CBD products sometimes contain THC. This test can ensure it's at the legal limit.

May 30, 2021
Your THC-free CBD gummies may, in fact, contain THC. (Pixabay/Hans Braxmeier)

Your THC-free CBD gummies may, in fact, contain THC. (Pixabay/Hans Braxmeier)

An Indiana researcher has developed a new type of test that can determine concentrations of THC, the psychoactive compound in marijuana, rather than its presence alone, potentially introducing a more convenient means for manufacturers to protect consumers from unwanted and potentially illegal amounts of THC in legal CBD products.

The technology improves on existing tests, such as the Duquenois-Levine reagent, which was developed in the 1930s and is the predominant field test to which police currently have access, according to the patent application published May 6 by the U.S. Patent and Trademark Office. Because the Duquenois-Levine test detects only the presence of THC, not its concentration level, it can lead to the arrest of citizens who are in possession of legal products.

"A lot of these things that we're doing have been around for a long time, and we just do them because we've always done that, and they need to be updated," said inventor Charles Steele, a visiting instructor of physical science at Purdue University Northwest. "My goal with this was to make a product that would actually do what's currently needed, because tests that are being done now are not meeting the needs of law enforcement, industry or society as a whole."

According to Steele, with the largest companies being the exception, most manufacturers of CBD and derived products do not have the analytical resources to ensure that their products are within a 0.3% THC limit, as set by the U.S. Food and Drug Administration. Because so many producers cannot test their products precisely, many CBD products that are advertised as THC-free do, in fact, contain the psychoactive compound, partly because, under certain conditions, CBD can become THC.

CBD products — from gummy bears to mouthwash to pain-relief creams — have proliferated in recent years, and the industry is set to grow from $429.4 million to over $1.9 billion within the next five years. 

Steele has witnessed the result of this lack of quality control firsthand. Working with Purdue Northwest's STEM on the Road program, which brings him to northwestern Indiana high schools to foster interest in science, Steele has been introduced, by their arresting officers, to a number of students who had tested positive for THC after using hemp or CBD products they thought were legal. 

A 2020 study showed that 40% of U.S. teens have used CBD products, though other recent research shows that legalizing marijuana will not increase its use among the same demographic. 

One student Steele met through background research on his patent lost a nursing scholarship because she tested positive for THC after using products she thought were free of the compound. 

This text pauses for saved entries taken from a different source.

theorem headerArrives_residuesOk (port : Port) (f : LinkFrame) {s : State} (h : ResiduesOk s) : ResiduesOk (headerArrives port f s) := by
  have hmatch : ResiduesOk (if (newPass s f).followed then matchReturn (frameCycle f.bytes) s else (none, s)).2 := by
    split
    · exact (matchReturn_residues _ s).ok h
    · exact h
  unfold headerArrives
  split
  · cases port with
    | m => exact h
    | d => exact afterQueue_residuesOk hmatch
  · exact h

theorem latchFirst_residues (s : State) : ResiduesKept s (latchFirst s) := by
  unfold latchFirst
  repeat' split
  all_goals exact .of_groups rfl rfl rfl

theorem passOutField_residues (i : Fin 4) (s : State) : ResiduesKept s (passOutField i s) := by
  unfold passOutField
  repeat' split
  all_goals exact .of_groups rfl rfl rfl

theorem passInField_residues (i : Fin 4) (s : State) : ResiduesKept s (passInField i s) := by
  unfold passInField
  repeat' split
  all_goals exact .of_groups rfl rfl rfl

theorem passReport_residues (s : State) : ResiduesKept s (passReport s) := by
  unfold passReport
  repeat' split
  all_goals exact .of_groups rfl rfl rfl

theorem answerFrame_residues (p : Pass) (e : ReplyEntry) (s : State) : ResiduesKept s (answerFrame p e s) := by
  unfold answerFrame
  split
  · exact .of_groups rfl rfl rfl
  · exact (dropEntry_residues e s).trans (.of_groups rfl rfl rfl)

theorem passService_residuesOk {s : State} (h : ResiduesOk s) : ResiduesOk (passService s) := by
  unfold passService
  repeat' split
  all_goals first | exact h | exact afterQueue_residuesOk ((answerFrame_residues _ _ s).ok h)

theorem takeFromFrame_residues (p : Pass) (s : State) : ResiduesKept s (takeFromFrame p s) := by
  unfold takeFromFrame
  split
  · exact takeRequest_residues _ _ _ _ s
  · exact .refl s

theorem closeOut_residuesOk {s : State} (h : ResiduesOk s) : ResiduesOk (closeOut s) := by
  unfold closeOut
  split
  · split
    · simp only
      split
      · exact h
      · split
        · exact afterQueue_residuesOk ((takeFromFrame_residues _ _).ok h)
        · exact h
    · exact h
  · exact h

theorem cutCheck_residues (p : Pass) (s : State) : ResiduesKept s (cutCheck p s) := by
  unfold cutCheck
  split
  · exact .refl s
  · exact onLpu_residues s rfl

theorem cutReply_residues (p : Pass) (s : State) : ResiduesKept s (cutReply p s) := by
  unfold cutReply
  split
  · split
    · exact dropSilently_residues _ s
    · exact .refl s
  · exact .refl s
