-- ==== Sys2Proof/Machine/Flags.lean ====
section
/-! DEFINITION. The only flag, `FIGS` (spec/10_state.md rule R22), and the one computation that writes it besides the render,
the shift-state multiplexer of spec/40_codec.md rule R103. -/

namespace Sys2Proof.Machine

/-- The sentinel that selects a mode: `CODE_FIGS` for Figures, `CODE_LTRS` for Letters (R103). -/
def sentinel (k : Config.CodeSpace) (want : Bool) : BitVec k.codeW := if want then k.codeFigs else k.codeLtrs

/-- `SHIFT_MUX(want)` (R103): the codes to send and the shift state after it. -/
def shiftMux (k : Config.CodeSpace) (want figs : Bool) : List (BitVec k.codeW) × Bool :=
  if figs = want then ([], figs) else ([sentinel k want], want)

end Sys2Proof.Machine
end

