-- ==== Sys2Proof/Machine/Rom.lean ====
section
/-! DEFINITION. The values this hardware takes for the parameters: the ROM contents of spec/20_memory.md rule R53 and the
reference values of spec/00_scope.md rules R5 and R6. -/

namespace Sys2Proof.Machine

/-- `LTRS_ROM` (R53, PRESUMED: from general knowledge, log 7), index 0 first. -/
def ltrsRom : List Byte :=
  [0x00#8, 0x54#8, 0x0D#8, 0x4F#8, 0x20#8, 0x48#8, 0x4E#8, 0x4D#8] ++
  [0x0A#8, 0x4C#8, 0x52#8, 0x47#8, 0x49#8, 0x50#8, 0x43#8, 0x56#8] ++
  [0x45#8, 0x5A#8, 0x44#8, 0x42#8, 0x53#8, 0x59#8, 0x46#8, 0x58#8] ++
  [0x41#8, 0x57#8, 0x4A#8, 0x00#8, 0x55#8, 0x51#8, 0x4B#8, 0x00#8]

/-- `FIGS_ROM` (R53, PRESUMED: from general knowledge, log 7), index 0 first. -/
def figsRom : List Byte :=
  [0x00#8, 0x35#8, 0x0D#8, 0x39#8, 0x20#8, 0x23#8, 0x2C#8, 0x2E#8] ++
  [0x0A#8, 0x29#8, 0x34#8, 0x26#8, 0x38#8, 0x30#8, 0x3A#8, 0x3B#8] ++
  [0x33#8, 0x22#8, 0x24#8, 0x3F#8, 0x07#8, 0x36#8, 0x21#8, 0x2F#8] ++
  [0x2D#8, 0x32#8, 0x27#8, 0x00#8, 0x37#8, 0x31#8, 0x28#8, 0x00#8]

/-- The reference values of R5 for the code space. -/
def codeSpace : Config.CodeSpace where
  codeW := 5
  romLen := 32
  codeLtrs := 0x1F#5
  codeFigs := 0x1B#5
  frameLen := 8
  romLen_le := by decide
  codeLtrs_ne := by decide
  codeFigs_ne := by decide
  sentinels_ne := by decide
  frame_fits := by decide

/-- R53: "This table satisfies WF1 to WF5". -/
theorem romCheck_default : Config.romCheck codeSpace ltrsRom figsRom = true := by decide

/-- The ROM pair of R53. -/
def romPair : Config.RomPair codeSpace where
  ltrs := ltrsRom
  figs := figsRom
  wf := romCheck_default

/-- The hardware: the reference values of R5 and R6, and `EMPTY_MSG_IDLE` true (R126, D9). -/
def hw : Config.Params where
  toCodeSpace := codeSpace
  capacity := 2048
  capacity_pos := by decide
  capacity_le := by decide
  rom := romPair
  preambleMarks := 3
  symbolMs := 22#32
  shiftHz := 170#32
  emptyMsgIdle := true

end Sys2Proof.Machine
end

"It's a personal thing with me. I find kids with good track records who now have a drug possession charge on them because they were going to be cool and smoke hemp flower," Steele said in an interview with The Academic Times. "And — I'm sorry — these things shouldn't ruin your life."

Meeting these students inspired Steele to test about a half-dozen CBD and hemp products in his lab, and all came back positive for THC, despite being marketed as THC-free. A CBD skin cream to ease bursitis pain led the bunch at 7% THC. 

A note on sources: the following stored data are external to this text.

-- ==== Sys2Proof/Certificates/Slice0/Obligations.lean ====
section
/-! DEFINITION. The statements for the provers. Each docstring names the rule or the section of spec/ it formalises, and the
decision D<n> of spec/92_eei_decisions.md or the log entry it rests on where the source itself is silent. -/

open Sys2Proof Sys2Proof.Machine

/-! ## The step, the decoder at the port, reset -/

/-- spec/30_encoding.md section 5 (incomplete commands; decision D20) and spec/60_exceptions.md section 6: when the bytes the
decoder holds and the bytes that arrive, with any clock changes between them, are one whole command, and no reset cuts it short,
the step executes exactly it when its last byte arrives: with the clock's level of that moment (log 3), the decoder empty and
the later events still to come. -/
def Obligations.StepRunsTheReceivedCommand : Prop :=
  ∀ (s : State) (evs es : List PinEvent) (i : Instr),
    s.port = evs ++ es → (∀ e ∈ evs, e.isReset = false) → (∀ t, evs.getLast? ≠ some (.clock t)) →
    decode (s.dec ++ eventBytes evs) = .instr i [] → (∀ k, es.head? ≠ some (.resetDuring k)) →
      i.wellFormed = true ∧ step s = exec i (((s.setDec []).setNowMs (clockAfter s.nowMs evs)).setPort es)

/-- spec/42_timing_fsm.md section 2 and spec/30_encoding.md section 6 (`POLL @ t`; decisions D16, D19): a poll samples the
clock's level at the moment its byte arrives. -/
def Obligations.StepPollsAtTheClockSample : Prop :=
  ∀ (s : State) (now : Word) (es : List PinEvent),
    s.dec = [] → s.port = pollEvents now ++ es → (∀ k, es.head? ≠ some (.resetDuring k)) →
      step s = exec .poll ((s.setNowMs now).setPort es)

/-- spec/30_encoding.md section 5 (decision D20): a command whose last byte does not arrive takes no effect; the decoder keeps
its bytes, and the clock changes between and after them only change the clock's level (log 3). That a step then ends in a
waiting state is the model's choice (log 1). -/
def Obligations.StepWaitsOnAnIncompleteCommand : Prop :=
  ∀ (s : State) (r : DecodeRefusal),
    (∀ e ∈ s.port, e.isReset = false) → decode (s.dec ++ eventBytes s.port) = .refused r →
      step s = .next (((s.setDec (s.dec ++ eventBytes s.port)).setNowMs (clockAfter s.nowMs s.port)).setPort [])

/-- spec/70_reset_and_hazards.md section 1 (decisions D14, D20): a reset that comes before a command is complete, with any
clock changes between its bytes (log 3), leaves the reset state, forgets the bytes received, and issues no VFO command. Every
cell of `SYM` is unspecified: listed nowhere. -/
def Obligations.StepTakesReset : Prop :=
  ∀ (s : State) (evs : List PinEvent) (e : PinEvent) (es : List PinEvent) (r : DecodeRefusal),
    s.port = evs ++ e :: es → (∀ v ∈ evs, v.isReset = false) → e.isReset = true →
    decode (s.dec ++ eventBytes evs) = .refused r →
      ∃ t, step s = .next t ∧ t.wr = 0 ∧ t.rd = 0 ∧ t.last = 0 ∧ t.figs = false ∧ t.base = 0 ∧ t.delay = 0 ∧
        t.dec = [] ∧ (∀ a, t.sym.read a = none) ∧ t.vfo = s.vfo ∧ t.nowMs = clockAfter s.nowMs evs ∧ t.port = es

/-- spec/70_reset_and_hazards.md section 1, reset during an operation (decisions D14, D20; log 33): a command cut short by a
reset leaves the reset state and not a mixture, whatever clock changes stand between its bytes (log 3). Of the VFO commands the
whole operation issues, the first `k` stay issued. -/
def Obligations.ResetAbandonsAnOperation : Prop :=
  ∀ (s : State) (evs : List PinEvent) (k : Nat) (es : List PinEvent) (i : Instr),
    s.port = evs ++ .resetDuring k :: es → (∀ e ∈ evs, e.isReset = false) → (∀ t, evs.getLast? ≠ some (.clock t)) →
    decode (s.dec ++ eventBytes evs) = .instr i [] →
      ∃ u t cmds, exec i (((s.setDec []).setNowMs (clockAfter s.nowMs evs)).setPort es) = .next u ∧
        u.vfo = s.vfo ++ cmds ∧ step s = .next t ∧
        t = { State.reset with
          nowMs := clockAfter s.nowMs evs, port := es, vfo := s.vfo ++ cmds.take k, resets := s.resets + 1 }

/-- spec/10_state.md section 9 (decision D14): the state after reset satisfies the invariant, holds no partial command and
meets the premise on the clock. -/
def Obligations.InvariantHoldsAtReset : Prop :=
  State.reset.Inv ∧ State.reset.decPartial ∧ State.reset.ClockMonotone

/-- spec/10_state.md section 4, the state invariant (marked there as derived): every step keeps it, from every state that has
it, whatever the host and the clock present. -/
def Obligations.InvariantKeptByEveryStep : Prop :=
  ∀ s t : State, s.Inv → step s = .next t → t.Inv

/-- spec/30_encoding.md section 5 (decision D20): after any step, from any state, the decoder holds only the beginning of a
command. -/
def Obligations.DecoderHoldsOnlyABeginning : Prop :=
  ∀ s t : State, step s = .next t → t.decPartial

/-- R200: a next state for every operation in every state; no fault and no refusal. -/
def Obligations.EveryStepIsNext : Prop :=
  (∀ (i : Instr) (s : State), ∃ t, exec i s = .next t) ∧ ∀ s : State, ∃ t, step s = .next t

/-- spec/60_exceptions.md section 6 (decision D16): the premise that the clock never steps back and `LAST` is not in its
future holds after a step if it held before. -/
def Obligations.ClockPremiseKeptByEveryStep : Prop :=
  ∀ s t : State, s.ClockMonotone → step s = .next t → t.ClockMonotone

/-! ## The host operations -/

/-- spec/44_host_commands.md section 4: `SETFREQ` writes `BASE`, every value is accepted, and nothing else changes. -/
def Obligations.SetfreqWritesBaseOnly : Prop :=
  ∀ (imm : Word) (s : State), exec (.setfreq imm) s = .next { s with base := imm }

/-- spec/44_host_commands.md section 5: `SETDELAY` writes `DELAY`, which `delay_q` shows, and nothing else changes. -/
def Obligations.SetdelayWritesDelayOnly : Prop :=
  ∀ (imm : Word) (s : State),
    ∃ t, exec (.setdelay imm) s = .next t ∧ t = { s with delay := imm } ∧ t.delayQ = imm

/-- spec/44_host_commands.md section 6 (decision D4): a reserved command byte has no effect. -/
def Obligations.ReservedByteDoesNothing : Prop :=
  ∀ (b : Byte) (s : State), exec (.reserved b) s = .next s

/-- spec/41_queue_render.md section 4 (the value of `LAST` is decision D10): the result of `SETMSG` with a non-empty text from
any state. The stream's size is `min(CAPACITY, 11 + 8n)` for `n` codes, its cells are the leading symbols of the message, the
cells above it are as they were, and of the rest only `FIGS`, `RD` and `LAST` are written. -/
def Obligations.SetmsgRendersTheText : Prop :=
  ∀ (text : List Byte) (s : State), text ≠ [] →
    ∃ t, exec (.setmsg text) s = .next t ∧
      t = { s with figs := textMode hw.rom text false, sym := t.sym, wr := t.wr, rd := 0, last := 0 } ∧
      t.wr.toNat = min 2048 (11 + 8 * (textCodes hw.rom text false).length) ∧
      (∀ a < t.wr.toNat, t.sym.read a = (messageSyms hw text)[a]?) ∧
      ∀ a, t.wr.toNat ≤ a → t.sym.read a = s.sym.read a

/-- spec/41_queue_render.md sections 3 and 4 (marked derived there): for every configuration, every text and every state
before, the machine that pushes symbol by symbol and drops on full leaves exactly the first `CAPACITY` symbols of the
untruncated message. -/
def Obligations.RenderIsTheTruncatedMessage : Prop :=
  ∀ (p : Config.Params) (text : List Byte) (s : State),
    (render p text s).stream = (messageSyms p text).take p.capacity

Since then, he has tested 25 different CBD product types, including candies, cigarette paper and toothpaste, with his students. Of all the products that declared themselves THC-free, 50% to 70% returned positive results for the highly regulated compound. 

The first form of the test is a simple setup using two vials. The user places a small sample of testing material into a vial with hydrochloric acid and shakes it up. Then, the user adds a testing solution and shakes the vial again. The resulting mixture will change color, and the intensity of that color change will reflect how much THC the sample contains. While the test has already been licensed by a private company, Steele wants to have his technology verified independently. 

"I've done the work. The licensee has validated it. But from a scientific perspective, the inventor and the guy who's trying to sell it are not really credible to say it works," Steele said.

Steele is now working with a variety of agencies and a major chemical company to validate the test's efficacy. 

The application for the patent, "Portable detection and quantification method for Delta 9 THC," was filed on Nov. 6, 2020, with the U.S. Patent and Trademark Office. It was published May 6 with the application number US2021/0131952. The earliest priority date was Nov. 6, 2019. The inventor of the pending patent is Charles A. Steele, Purdue University Northwest. The assignee is Purdue Research Foundation.